-- ==== Sys2Proof/Machine/Cairn.lean ====
section
/-! DEFINITION. Depot transfers by packets, handoffs on their way out, and cairns: images, snapshots, drains and what a
valid cairn changes (R348 to R353, R359 to R366). -/

namespace Sys2Proof.Machine

-- Depot links (R347 to R349)

abbrev depotLinks : List Nat := List.range 48

/-- DEPOT number of a link's peer. -/
def State.depotOf (s : State) (l : Nat) : Nat := s.regF (Reg.LNK_STATE l) 7 4

/-- Links of a 48-bit LINKS field; 0 names every link (R269). -/
def linksOf (m : Nat) : List Nat := if m % 2 ^ 48 = 0 then depotLinks else depotLinks.filter fun l => m.testBit l

/-- The up links of a set that reach a depot, in ascending number (R348). -/
def State.upLinks (s : State) (set : List Nat) (peer : Nat) : List Nat :=
  set.filter fun l => s.linkUp l && s.depotOf l == peer && !(s.lnk l).excluded

/-- No link still owes an EPACK (R352). -/
def State.epochClear (s : State) : Bool := depotLinks.all fun l => !(s.lnk l).epackDue

abbrev ptHsent : Nat := 0x20
abbrev ptRdreq : Nat := 0x30
abbrev ptHpull : Nat := 0x32
abbrev ptHfree : Nat := 0x33
abbrev ptWrite : Nat := 0x40
abbrev ptEpoch : Nat := 0x42
abbrev ptHdata : Nat := 0x43

def ReqKind.isRead : ReqKind → Bool
  | .read | .imageRead | .staticRead => true
  | _ => false

def DepReq.isDrain (q : DepReq) : Bool := decide (q.kind = ReqKind.imageWrite) || decide (q.kind = ReqKind.headerWrite)

/-- FLAGS of a request's packet: CAIRN for cairn traffic, LAST for the last one of its transfer on the link (R347). -/
def DepReq.flags (q : DepReq) : Nat := b2n (q.isDrain || decide (q.kind = ReqKind.imageRead)) + 2 * b2n q.last

/-- Put the packet of a request on its link. -/
def State.sendReq (s : State) (q : DepReq) : State :=
  let e := (s.lnk q.link).epoch.toNat
  if q.kind.isRead then s.send q.link 1 0 (.depot q.link ptRdreq q.flags q.tid q.daddr q.len e [])
  else s.send q.link 2 q.bytes.length (.depot q.link ptWrite q.flags q.tid q.daddr q.bytes.length e q.bytes)

/-- Send what may be sent: nothing while an EPACK is awaited, and at most 256 reads in flight on a link (R348, R352). A drain
yields to the other traffic (R42). -/
def State.pumpReqs (s : State) : State :=
  if !s.epochClear then s
  else
    ((s.reqs.filter fun q => !q.sent && !q.isDrain) ++ s.reqs.filter fun q => !q.sent && q.isDrain).foldl
      (fun s q =>
        if !s.linkUp q.link then s
        else if q.kind.isRead && decide (256 ≤ s.reqs.countP fun x => x.sent && x.kind.isRead && x.link == q.link) then s
        else
          let mark (x : DepReq) : DepReq := if x.tid = q.tid then { x with sent := true, tries := x.tries + 1 } else x
          ({ s with reqs := s.reqs.map mark }).sendReq q)
      s

/-- Split n bytes into packets of 4,096 bytes, the last shorter: offsets and lengths (R348). -/
def pieces (n : Nat) : List (Nat × Nat) := (List.range ((n + 4095) / 4096)).map fun j => (4096 * j, min 4096 (n - 4096 * j))

/-- The parts of a transfer that k bytes from offset o on fall into. -/
def partsIn : List (Nat × Nat × Nat × Nat) → Nat → Nat → List (Nat × Nat × Nat × Nat)
  | [], _, _ => []
  | (a, u, f, n) :: ps, o, k =>
    if n ≤ o then partsIn ps (o - n) k
    else
      let m := min (n - o) k
      if m = 0 then [] else (a, u, f + o, m) :: partsIn ps 0 (k - m)

/-- A packet of a transfer: DADDR, length, the data of a write and the places of a read. -/
abbrev Packet := Nat × Nat × List Byte × List (Nat × Nat × Nat × Nat)

/-- The packets of n bytes at a depot address, of 4,096 bytes each and the last shorter. -/
def packets (daddr n : Nat) (data : Nat → Nat → List Byte) (parts : List (Nat × Nat × Nat × Nat)) : List Packet :=
  (pieces n).map fun p => (daddr + p.1, p.2, data p.1 p.2, partsIn parts p.1 p.2)

/-- Add the packets of a transfer, packet j to the j-th member of the up links; each link's last one carries LAST (R347, R348). -/
def State.addPackets (s : State) (kind : ReqKind) (set up : List Nat) (ps : List Packet) (ring : Option Nat) : State :=
  let mk (p : Packet × Nat) : DepReq :=
    { tid := s.jobs.nextTid + p.2, link := (up[p.2 % up.length]?).getD 0, set := set, kind := kind
      daddr := BitVec.ofNat 64 p.1.1, bytes := p.1.2.2.1, len := p.1.2.1, last := decide (ps.length ≤ p.2 + up.length)
      parts := p.1.2.2.2, ring := ring, tries := 0, sent := false }
  { s with reqs := s.reqs ++ ps.zipIdx.map mk, jobs := { s.jobs with nextTid := s.jobs.nextTid + ps.length } }

def State.addTransfer (s : State) (kind : ReqKind) (set up : List Nat) (daddr : Nat) (n : Nat) (data : Nat → Nat → List Byte)
    (parts : List (Nat × Nat × Nat × Nat)) (ring : Option Nat) : State :=
  s.addPackets kind set up (packets daddr n data parts) ring

-- Handoffs (R223, R224, R350)

structure HEnt where
  b : List Byte
  deriving DecidableEq, Repr

namespace HEnt
def pitch (h : HEnt) : Nat := leAt h.b 0 2
def dir (h : HEnt) : Nat := leAt h.b 2 1
def lag (h : HEnt) : Nat := leAt h.b 3 1
def region (h : HEnt) : Nat := leAt h.b 4 2
def src (h : HEnt) : Nat := leAt h.b 8 8 % 2 ^ 35
def length (h : HEnt) : Nat := leAt h.b 16 4 % 2 ^ 24
def dst (h : HEnt) : Nat := leAt h.b 20 8 % 2 ^ 35
end HEnt

def State.readHandoffs (s : State) (hr : Nat) (h : Hdr) (k : State → List HEnt → Flow) : Flow :=
  s.planRead hr h.handoffTab (32 * h.handoffs) fun s d => k s ((chunks 32 h.handoffs d).map (⟨·⟩))

def State.bindOf (s : State) (plan : Nat) : Option HandBind := Tab.get none s.jobs.binds plan

/-- The neighbour that an entry's direction names, with its depot address; none at either end of the sequence (R223). -/
def HandBind.sendTo (b : HandBind) (stretches dir : Nat) : Option (Nat × DWord) :=
  match dir with
  | 0 => if b.stretch + 1 < stretches then some (b.stretch + 1, b.nextAddr) else none
  | 1 => if 0 < b.stretch then some (b.stretch - 1, b.prevAddr) else none
  | _ => none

────────────────

(Aim of the exercise) Reproduce exactly the lines above from the line with "s.planRead hr h.handoffTab" to the line with "sequence (R223). -/", including both, and add nothing.

(Result for this task)
  s.planRead hr h.handoffTab (32 * h.handoffs) fun s d => k s ((chunks 32 h.handoffs d).map (⟨·⟩))

def State.bindOf (s : State) (plan : Nat) : Option HandBind := Tab.get none s.jobs.binds plan

/-- The neighbour that an entry's direction names, with its depot address; none at either end of the sequence (R223). -/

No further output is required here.